Directions:
Look in the material below for the line with "def execLbu (rd" and the line with "def Sys2Proof.core : Host.Core", then set down exactly those two lines and all lines between, nothing more.

Supplied records:
________________________

-- ==== Sys2Proof/Machine/LoadStore.lean ====
section
/-! DEFINITION. Loads and stores (43_load_store.md): one addressing mode, base register plus sign-extended displacement; the base is not
modified; no alignment or access check by CORE (R200, R206; 20_memory.md R55). -/

namespace Sys2Proof.Machine

/-- `lb`: sign-extended byte (R201). -/
def execLb (rd rs1 : RegIdx) (imm : BitVec 12) (s : State) : Host.Outcome State Fault Refusal :=
  loadInto .byte (sext 8) rd (loadAddr s rs1 imm) s

/-- `lh`: sign-extended half-word (R202). -/
def execLh (rd rs1 : RegIdx) (imm : BitVec 12) (s : State) : Host.Outcome State Fault Refusal :=
  loadInto .half (sext 16) rd (loadAddr s rs1 imm) s

/-- `lw`: word (R203). -/
def execLw (rd rs1 : RegIdx) (imm : BitVec 12) (s : State) : Host.Outcome State Fault Refusal :=
  loadInto .word id rd (loadAddr s rs1 imm) s

/-- `lbu`: zero-extended byte (R204). -/
def execLbu (rd rs1 : RegIdx) (imm : BitVec 12) (s : State) : Host.Outcome State Fault Refusal :=
  loadInto .byte (zext 8) rd (loadAddr s rs1 imm) s

/-- `lhu`: zero-extended half-word (R205). -/
def execLhu (rd rs1 : RegIdx) (imm : BitVec 12) (s : State) : Host.Outcome State Fault Refusal :=
  loadInto .half (zext 16) rd (loadAddr s rs1 imm) s

/-- `sb`: the low byte of `rs2` (R207). -/
def execSb (rs2 rs1 : RegIdx) (imm : BitVec 12) (s : State) : Host.Outcome State Fault Refusal :=
  storeTo .byte (storeAddr s rs1 imm) (s.x rs2) s

/-- `sh`: the low half-word of `rs2` (R208). -/
def execSh (rs2 rs1 : RegIdx) (imm : BitVec 12) (s : State) : Host.Outcome State Fault Refusal :=
  storeTo .half (storeAddr s rs1 imm) (s.x rs2) s

/-- `sw`: the word of `rs2` (R209). -/
def execSw (rs2 rs1 : RegIdx) (imm : BitVec 12) (s : State) : Host.Outcome State Fault Refusal :=
  storeTo .word (storeAddr s rs1 imm) (s.x rs2) s

end Sys2Proof.Machine
end

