-- ==== Sys2Proof/Machine/Core.lean ====
section
/-! DEFINITION. The machine behind the host's interface. -/

def Sys2Proof.core : Host.Core :=
  { State := Sys2Proof.Machine.State, Fault := Sys2Proof.Machine.Fault,
    Refusal := Sys2Proof.Machine.Refusal, step := Sys2Proof.Machine.step,
    reset := Sys2Proof.Machine.State.reset }
end

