theorem bitsJ_encodeJ (offset : BitVec 21) (rd : RegIdx) (h : offset.getLsbD 0 = false) : bitsJ (encodeJ offset rd) = offset := by
  have h1 : (encodeJ offset rd).extractLsb' 31 1 = offset.extractLsb' 20 1 := by
    unfold encodeJ
    rw [extract_skip _ _ _ _ (by omega), extract_skip _ _ _ _ (by omega), extract_skip _ _ _ _ (by omega), extract_skip _ _ _ _ (by omega), extract_skip _ _ _ _ (by omega)]
    exact extract_all _
  have h2 : (encodeJ offset rd).extractLsb' 12 8 = offset.extractLsb' 12 8 := by
    unfold encodeJ
    rw [extract_skip _ _ _ _ (by omega), extract_skip _ _ _ _ (by omega)]
    exact extract_low _ _
  have h3 : (encodeJ offset rd).extractLsb' 20 1 = offset.extractLsb' 11 1 := by
    unfold encodeJ
    rw [extract_skip _ _ _ _ (by omega), extract_skip _ _ _ _ (by omega), extract_skip _ _ _ _ (by omega)]
    exact extract_low _ _
  have h4 : (encodeJ offset rd).extractLsb' 21 10 = offset.extractLsb' 1 10 := by
    unfold encodeJ
    rw [extract_skip _ _ _ _ (by omega), extract_skip _ _ _ _ (by omega), extract_skip _ _ _ _ (by omega), extract_skip _ _ _ _ (by omega)]
    exact extract_low _ _
  unfold bitsJ
  rw [h1, h2, h3, h4]
  exact joinJ offset h

/-! ### A word from its fields (R86) -/

theorem encodeR_fields (w : Word) :
    encodeR (fieldFunct7 w) (fieldRs2 w) (fieldRs1 w) (fieldFunct3 w) (fieldRd w) (fieldOpcode w) = w := by
  apply BitVec.eq_of_getLsbD_eq
  intro i hi
  interval_cases i <;>
    simp only [encodeR, fieldFunct7, fieldRs2, fieldRs1, fieldFunct3, fieldRd, fieldOpcode,
      BitVec.getLsbD_append, BitVec.getLsbD_extractLsb'] <;> simp

theorem encodeI_fields (w : Word) :
    encodeI (bitsI w) (fieldRs1 w) (fieldFunct3 w) (fieldRd w) (fieldOpcode w) = w := by
  apply BitVec.eq_of_getLsbD_eq
  intro i hi
  interval_cases i <;>
    simp only [encodeI, bitsI, fieldRs1, fieldFunct3, fieldRd, fieldOpcode,
      BitVec.getLsbD_append, BitVec.getLsbD_extractLsb'] <;> simp

theorem encodeShift_fields (w : Word) (h : fieldOpcode w = opOpImm) :
    encodeShift (fieldFunct7 w) (bitsShamt w) (fieldRs1 w) (fieldFunct3 w) (fieldRd w) = w := by
  unfold encodeShift
  rw [← h]
  apply BitVec.eq_of_getLsbD_eq
  intro i hi
  interval_cases i <;>
    simp only [fieldFunct7, bitsShamt_eq, fieldRs1, fieldFunct3, fieldRd, fieldOpcode,
      BitVec.getLsbD_append, BitVec.getLsbD_extractLsb'] <;> simp

theorem encodeS_fields (w : Word) (h : fieldOpcode w = opStore) :
    encodeS (bitsS w) (fieldRs2 w) (fieldRs1 w) (fieldFunct3 w) = w := by
  unfold encodeS
  rw [← h]
  apply BitVec.eq_of_getLsbD_eq
  intro i hi
  interval_cases i <;>
    simp only [bitsS, fieldRs2, fieldRs1, fieldFunct3, fieldOpcode,
      BitVec.getLsbD_append, BitVec.getLsbD_extractLsb'] <;> simp

theorem encodeB_fields (w : Word) (h : fieldOpcode w = opBranch) :
    encodeB (bitsB w) (fieldRs2 w) (fieldRs1 w) (fieldFunct3 w) = w := by
  unfold encodeB
  rw [← h]
  apply BitVec.eq_of_getLsbD_eq
  intro i hi
  interval_cases i <;>
    simp only [bitsB, fieldRs2, fieldRs1, fieldFunct3, fieldOpcode,
      BitVec.getLsbD_append, BitVec.getLsbD_extractLsb'] <;> simp

theorem encodeU_fields (w : Word) :
    encodeU (bitsU w) (fieldRd w) (fieldOpcode w) = w := by
  apply BitVec.eq_of_getLsbD_eq
  intro i hi
  interval_cases i <;>
    simp only [encodeU, bitsU, fieldRd, fieldOpcode,
      BitVec.getLsbD_append, BitVec.getLsbD_extractLsb'] <;> simp

theorem encodeJ_fields (w : Word) (h : fieldOpcode w = opJal) :
    encodeJ (bitsJ w) (fieldRd w) = w := by
  unfold encodeJ
  rw [← h]
  apply BitVec.eq_of_getLsbD_eq
  intro i hi
  interval_cases i <;>
    simp only [bitsJ, fieldRd, fieldOpcode,
      BitVec.getLsbD_append, BitVec.getLsbD_extractLsb'] <;> simp

/-- Bit 0 of a decoded branch offset is 0 (R94). -/
theorem bitsB_even (w : Word) : (bitsB w).getLsbD 0 = false := by
  simp only [bitsB, BitVec.getLsbD_append]; simp

/-- Bit 0 of a decoded jump offset is 0 (R96). -/
theorem bitsJ_even (w : Word) : (bitsJ w).getLsbD 0 = false := by
  simp only [bitsJ, BitVec.getLsbD_append]; simp

end Sys2Proof
end

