/-- Adding an even offset keeps the parity of the pc: `2^32` is even, so the sum may wrap. -/
theorem even_ofInt_add {n : Nat} (pc : Word) (offset : BitVec (n + 1)) (hpc : pc.toNat % 2 = 0)
    (hoff : offset.toNat % 2 = 0) : (BitVec.ofInt 32 (pc.toNat + offset.toInt)).toNat % 2 = 0 := by
  have heven : offset.toInt % 2 = 0 := by
    rw [BitVec.toInt_eq_toNat_cond, pow_succ]
    split <;> omega
  rw [BitVec.toNat_ofInt]
  omega

theorem even_add_four {pc : Word} (hpc : pc.toNat % 2 = 0) : (pc + 4).toNat % 2 = 0 := by
  rw [BitVec.toNat_add, show (4 : Word).toNat = 4 from rfl]
  omega

/-- The multiplexer's pc is even for every instruction some word encodes: the offsets are, and `jalr` clears bit 0. -/
theorem even_next {i : Instr} {s : State} (hwf : i.wellFormed = true) (hpc : s.pc.toNat % 2 = 0) :
    ((pcSelect i s).next s).toNat % 2 = 0 := by
  have hplus : (PcSelect.pcPlus4.next s).toNat % 2 = 0 := by
    rw [next_pcPlus4]
    exact even_add_four hpc
  have hbranch {offset : BitVec 13} (taken : Bool) (h : (!offset.getLsbD 0) = true) :
      ((selectBranch taken offset).next s).toNat % 2 = 0 := by
    cases taken with
    | true => exact even_ofInt_add s.pc offset hpc (even_of_not_getLsbD_zero h)
    | false => exact hplus
  cases i with
  | jal rd offset => exact even_ofInt_add s.pc offset hpc (even_of_not_getLsbD_zero hwf)
  | jalr rd rs1 imm =>
    simp only [pcSelect, PcSelect.next, BitVec.toNat_ofNat]
    omega
  | beq rs1 rs2 offset | bne rs1 rs2 offset | blt rs1 rs2 offset | bge rs1 rs2 offset | bltu rs1 rs2 offset
  | bgeu rs1 rs2 offset => exact hbranch _ hwf
  | _ => exact hplus

/-- Settles O56: a recognised word is well formed, so its next pc is even; an unrecognised one goes on at `pc + 4`. -/
theorem pcStaysEven : Obligations.PcStaysEven := by
  intro s t hpc h
  obtain ⟨-, -, u, hu, rfl⟩ := step_next h
  rw [State.retire_pc]
  cases hd : decode (s.answer .word s.pc) with
  | instr i =>
    rw [dispatch_instr hd] at hu
    rw [exec_pc hu]
    exact even_next (isWordOf_of_decode hd).1 (by simpa using hpc)
  | unrecognised =>
    rw [dispatch_unrecognised hd] at hu
    cases hu
    rw [State.advance_pc, State.diag_pc, State.fetched_pc]
    exact even_add_four hpc

/-! ### The run state (46_system.md R254, R257) -/

/-- A service halts for its exit numbers, and at end-of-input where `EOF_HALTS_NOW`. -/
theorem service_halted {s : State} (hr : s.runState = .running) (h : (service s).runState = .halted) :
    s.x 17 = 3 ∨ s.x 17 = 93 ∨ (s.x 17 = 1 ∧ s.input[s.inPos]? = none ∧ s.cfg.eofHaltsNow = true) := by
  rcases service_cases s with ⟨b, -, -, hs⟩ | ⟨h1, hend, hs⟩ | ⟨-, hs⟩ | ⟨hexit, -⟩ | ⟨-, -, -, -, hs⟩
  · simp [hs, hr] at h
  · refine .inr (.inr ⟨h1, hend, ?_⟩)
    by_contra hno
    simp [hs, serviceEof_runState, hno, hr] at h
  · simp [hs, hr] at h
  · exact hexit.imp id .inl
  · simp [hs, hr] at h
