-- ==== Sys2Proof/Machine/State.lean ====
section
/-! DEFINITION. The state of the ATV-7306 as plain data: the three lanes, their host bridges, the lane links,
the Pintle die, and the data that the lanes in authority hold in agreement, with the state right after reset.
Every field's docstring names its width, the rule that gives it and its reset value. -/

namespace Sys2Proof.Machine

open Sys2Proof

/-! ### Host bridges (chapters 02, 19) -/

/-- A reply or event packet on its way to a host (R63, R65): header fields, payload, and its kind. -/
structure OutPacket where
  opcode : Nat := 0
  tag : Byte := 0
  status : Nat := 0
  session : Nat := 0
  mask : Mask := 0
  seq : Nat := 0
  payload : List Byte := []
  isEvent : Bool := false
  deriving DecidableEq, Repr, Inhabited

/-- A command packet held in the receive buffers of a bridge (R66): its opcode and contents, the buffers it
uses, and the quads of it that input agreement has already carried (R62). -/
structure RxPacket where
  opcode : Nat := 0
  req : Req := {}
  crc : Nat := 0
  buffers : Nat := 1
  quads : Nat := 1
  carried : Nat := 0
  /-- lanes to which the packet has been streamed (R126) -/
  streamed : Mask := 0
  /-- quads of it in the vector of the present period (R62) -/
  offered : Nat := 0
  /-- its place among the lane's arrivals (R127) -/
  ord : Nat := 0
  /-- the place at which its streaming to the partners ended (R125) -/
  ended : Option Nat := none
  /-- index of its first quad in the lane's stream buffer (R125) -/
  index : Nat := 0
  deriving DecidableEq, Repr, Inhabited

/-- One host bridge H-x. -/
structure Bridge where
  /-- 1 bit; R48, R469: the HAON domain is up; reset 0 -/
  powered : Bool := false
  /-- 7 bits; R48: address read from the straps; reset 0 (read at HAON power-up) -/
  address : Nat := 0
  /-- 1 bit; R534: VDDH range detected at HAON power-up, 1 for 3.3 V; reset 0 (detected at HAON power-up) -/
  vddh33 : Bool := false
  /-- 1 bit; R444, R448: the bridge is lost and its host link fenced; reset 0 -/
  lost : Bool := false
  /-- 1 bit; R469: the HLINK domain is on; reset 1 (R118: link state 3 is served) -/
  hlinkOn : Bool := true
  /-- 1 bit; R51, R118: the field side is silent, link state "lane unavailable"; reset 1 -/
  silent : Bool := true
  /-- 1 bit; R52, R483: link state "lane waking"; reset 0 -/
  waking : Bool := false
  /-- 1 bit; R477: past the point of no return, write packets are answered TRANSITION_PENDING; reset 0 -/
  closing : Bool := false
  /-- 3 bits; R47, R71: I/O width in force, 1, 2 or 4; reset 1 -/
  ioWidth : Nat := 1
  /-- 64 buffers of 256 bytes; R66: packets held in the receive buffers; reset empty -/
  rx : List RxPacket := []
  /-- 48 KB; R68: queued replies and events; reset empty -/
  queue : List OutPacket := []
  /-- 4 bits; R70: edge causes CREDITS_FREED (2), FILTER_REJECT (3), CLASS_CHANGE (5), WAKE_DONE (6); reset 0 -/
  edges : Mask := 0
  /-- 8 bits saturating; R52: filter rejects since the last read; reset 0 -/
  rejects : Nat := 0
  /-- 16 bits saturating; R52: events dropped since the last read; reset 0 -/
  dropped : Nat := 0
  /-- 8 bits; R52: degraded class last reported by the lane; reset 0xFF -/
  cls : Nat := 0xFF
  /-- bytes; R50: data driven on the IO balls in the last read frame; reset empty -/
  ioOut : List Byte := []
  /-- 4 bits each; R46: levels driven on IO0 to IO3 in the SCLK cycles of that data, 8, 4 or 2 to a byte; reset empty -/
  ioLevels : List Nat := []
  deriving DecidableEq, Repr, Inhabited

/-! ### Fault records (chapter 17) -/

/-- A fault record (R426) with its kind, local or agreed (R428), and the order in which it was formed (R437). -/
structure FaultRec where
  code : Nat := 0
  cls : Nat := 1
  utype : Nat := 0
  inst : Nat := 0
  lane : Nat := 0xFF
  count : Nat := 1
  nt : Nat := 0
  agreed : Bool := false
  ord : Nat := 0
  deriving DecidableEq, Repr, Inhabited

/-- The fault collector and record ring of a lane. -/
structure Collector where
  /-- 4,096 quads in NVM; R434: stored records by slot, with their pass flag; reset empty (NVM as delivered) -/
  ring : List (Nat × Bool × FaultRec) := []
  /-- 12 bits; R435: write index; reset 0 -/
  writeIdx : Nat := 0
  /-- 1 bit; R434: pass flag of the next write; reset 0 -/
  pass : Bool := false
  /-- 64 records; R436: records waiting to be written, oldest first; reset empty -/
  queue : List FaultRec := []
  /-- records; R431: open C-class records, oldest first; reset empty -/
  opened : List FaultRec := []
  /-- 32 bits saturating; R438: records formed since boot; reset 0 -/
  formed : Nat := 0
  /-- 16 bits saturating; R438: records dropped since boot; reset 0 -/
  dropped : Nat := 0
  /-- 16 bits; R436: records dropped since the last write; reset 0 -/
  droppedNow : Nat := 0
  /-- 7 bits; R436, R500: records that the queue holds, 64, or 16 while memory region 15 is fenced; reset 64 -/
  cap : Nat := 64
  /-- 3 bits; R436: records written in this matrix cycle, at most 4; reset 0 -/
  writes : Nat := 0
  /-- 1 bit; R430: the lane has missed agreed records and writes 0x0504 when it resumes; reset 0 -/
  gap : Bool := false
  deriving DecidableEq, Repr, Inhabited

/-! ### Feedback channels (chapter 07) -/

/-- A stored SENT serial message (R179, R191). -/
structure SerialMsg where
  ident : Nat := 0
  form : Nat := 0
  data : Nat := 0
  nt : Nat := 0
  deriving DecidableEq, Repr, Inhabited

________________________

Task output:
def execLbu (rd rs1 : RegIdx) (imm : BitVec 12) (s : State) : Host.Outcome State Fault Refusal :=
  loadInto .byte (zext 8) rd (loadAddr s rs1 imm) s

/-- `lhu`: zero-extended half-word (R205). -/
def execLhu (rd rs1 : RegIdx) (imm : BitVec 12) (s : State) : Host.Outcome State Fault Refusal :=
  loadInto .half (zext 16) rd (loadAddr s rs1 imm) s

/-- `sb`: the low byte of `rs2` (R207). -/
def execSb (rs2 rs1 : RegIdx) (imm : BitVec 12) (s : State) : Host.Outcome State Fault Refusal :=
  storeTo .byte (storeAddr s rs1 imm) (s.x rs2) s

/-- `sh`: the low half-word of `rs2` (R208). -/
def execSh (rs2 rs1 : RegIdx) (imm : BitVec 12) (s : State) : Host.Outcome State Fault Refusal :=
  storeTo .half (storeAddr s rs1 imm) (s.x rs2) s

/-- `sw`: the word of `rs2` (R209). -/
def execSw (rs2 rs1 : RegIdx) (imm : BitVec 12) (s : State) : Host.Outcome State Fault Refusal :=
  storeTo .word (storeAddr s rs1 imm) (s.x rs2) s

end Sys2Proof.Machine
end

-- ==== Sys2Proof/Machine/Core.lean ====
section
/-! DEFINITION. The machine behind the host's interface. -/

def Sys2Proof.core : Host.Core :=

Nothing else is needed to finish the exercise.